START SOURCE INFORMATION

/-- fmtA of the MX extension word, [31:29] (R58, R219). -/
def MX.fmtA (o : MX) : BitVec 3 := match o.ext with | some e => e.extractLsb' 29 3 | none => 0
/-- fmtB of the MX extension word, [28:26] (R58, R219). -/
def MX.fmtB (o : MX) : BitVec 3 := match o.ext with | some e => e.extractLsb' 26 3 | none => 0
/-- The block-scale bit of the MX extension word, [25] (R58, R219). -/
def MX.bs (o : MX) : Bool := match o.ext with | some e => e.getLsbD 25 | none => false
/-- The depth K of an outer product, 1 to 128: [24:18] of the extension word plus one (R219). -/
def MX.depth (o : MX) : Nat := match o.ext with | some e => (e.extractLsb' 18 7).toNat + 1 | none => 1

/-- The header of a command packet as the task machine keeps it (R439): its queue, its place in the ring, its tag, the address of
its completion record and the address space of its queue (R440), and of an UNMAP or PROTECT the address space that its own ASID field names (R455,
R459). -/
structure PktHdr where
  queue : Nat
  entry : Nat
  opc : Nat
  tag : Nat
  cmpl : Nat
  asid : Nat
  named : Nat := 0
deriving DecidableEq, Repr

/-- A flit as a port sends or receives it (R479): its header fields, and its payload as a little-endian number. -/
structure Flit where
  stamp : Nat
  ofs : Nat
  src : Nat
  dst : Nat
  tag : Nat
  cls : Nat
  rsv : Nat := 0
  fwd : Bool
  tstate : Nat
  len : Nat
  payload : BitVec 1920
deriving DecidableEq, Repr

END SOURCE INFORMATION

— DIRECTIONS —
In the listing, find every line containing the word "BitVec" and list it.

— SOLUTION TO THIS TASK —
def MX.fmtA (o : MX) : BitVec 3 := match o.ext with | some e => e.extractLsb' 29 3 | none => 0
def MX.fmtB (o : MX) : BitVec 3 := match o.ext with | some e => e.extractLsb' 26 3 | none => 0
  payload : BitVec 1920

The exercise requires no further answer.